**EXCERPTED RECORDS**:
= = = = = = =

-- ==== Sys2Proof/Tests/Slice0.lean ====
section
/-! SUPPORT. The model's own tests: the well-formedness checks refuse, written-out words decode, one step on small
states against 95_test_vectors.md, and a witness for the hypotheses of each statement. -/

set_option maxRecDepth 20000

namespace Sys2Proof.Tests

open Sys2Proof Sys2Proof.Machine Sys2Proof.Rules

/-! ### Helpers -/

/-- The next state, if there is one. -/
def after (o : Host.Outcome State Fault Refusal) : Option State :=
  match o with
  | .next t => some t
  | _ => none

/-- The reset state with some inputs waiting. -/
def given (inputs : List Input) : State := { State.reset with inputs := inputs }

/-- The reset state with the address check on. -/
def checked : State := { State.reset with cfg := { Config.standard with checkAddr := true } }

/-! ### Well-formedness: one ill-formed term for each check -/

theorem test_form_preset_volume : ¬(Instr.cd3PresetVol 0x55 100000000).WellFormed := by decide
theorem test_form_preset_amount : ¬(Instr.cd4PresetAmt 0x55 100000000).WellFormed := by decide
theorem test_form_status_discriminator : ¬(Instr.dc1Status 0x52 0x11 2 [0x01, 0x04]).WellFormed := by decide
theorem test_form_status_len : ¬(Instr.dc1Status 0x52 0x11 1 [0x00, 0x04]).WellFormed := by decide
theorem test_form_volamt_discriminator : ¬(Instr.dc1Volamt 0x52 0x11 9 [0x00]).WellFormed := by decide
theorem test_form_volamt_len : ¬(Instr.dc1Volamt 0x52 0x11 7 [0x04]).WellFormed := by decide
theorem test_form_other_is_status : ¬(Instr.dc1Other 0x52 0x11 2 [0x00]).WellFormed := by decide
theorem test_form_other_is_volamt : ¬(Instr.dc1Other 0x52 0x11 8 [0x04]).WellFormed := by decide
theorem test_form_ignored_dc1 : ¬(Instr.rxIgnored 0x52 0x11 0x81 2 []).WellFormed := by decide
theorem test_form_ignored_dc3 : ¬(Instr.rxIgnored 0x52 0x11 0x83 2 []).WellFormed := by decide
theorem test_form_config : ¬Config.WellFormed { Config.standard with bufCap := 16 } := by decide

= = = = = = =

**WHAT YOU WILL DO**:
From the first line to the last, reproduce the data exactly.

**SOLUTION TO THIS PROBLEM**:
-- ==== Sys2Proof/Tests/Slice0.lean ====
section
/-! SUPPORT. The model's own tests: the well-formedness checks refuse, written-out words decode, one step on small
states against 95_test_vectors.md, and a witness for the hypotheses of each statement. -/

set_option maxRecDepth 20000

namespace Sys2Proof.Tests

open Sys2Proof Sys2Proof.Machine Sys2Proof.Rules

/-! ### Helpers -/

/-- The next state, if there is one. -/
def after (o : Host.Outcome State Fault Refusal) : Option State :=
  match o with
  | .next t => some t
  | _ => none

/-- The reset state with some inputs waiting. -/
def given (inputs : List Input) : State := { State.reset with inputs := inputs }

/-- The reset state with the address check on. -/
def checked : State := { State.reset with cfg := { Config.standard with checkAddr := true } }

/-! ### Well-formedness: one ill-formed term for each check -/

theorem test_form_preset_volume : ¬(Instr.cd3PresetVol 0x55 100000000).WellFormed := by decide
theorem test_form_preset_amount : ¬(Instr.cd4PresetAmt 0x55 100000000).WellFormed := by decide
theorem test_form_status_discriminator : ¬(Instr.dc1Status 0x52 0x11 2 [0x01, 0x04]).WellFormed := by decide
theorem test_form_status_len : ¬(Instr.dc1Status 0x52 0x11 1 [0x00, 0x04]).WellFormed := by decide
theorem test_form_volamt_discriminator : ¬(Instr.dc1Volamt 0x52 0x11 9 [0x00]).WellFormed := by decide
theorem test_form_volamt_len : ¬(Instr.dc1Volamt 0x52 0x11 7 [0x04]).WellFormed := by decide
theorem test_form_other_is_status : ¬(Instr.dc1Other 0x52 0x11 2 [0x00]).WellFormed := by decide
theorem test_form_other_is_volamt : ¬(Instr.dc1Other 0x52 0x11 8 [0x04]).WellFormed := by decide
theorem test_form_ignored_dc1 : ¬(Instr.rxIgnored 0x52 0x11 0x81 2 []).WellFormed := by decide
theorem test_form_ignored_dc3 : ¬(Instr.rxIgnored 0x52 0x11 0x83 2 []).WellFormed := by decide
theorem test_form_config : ¬Config.WellFormed { Config.standard with bufCap := 16 } := by decide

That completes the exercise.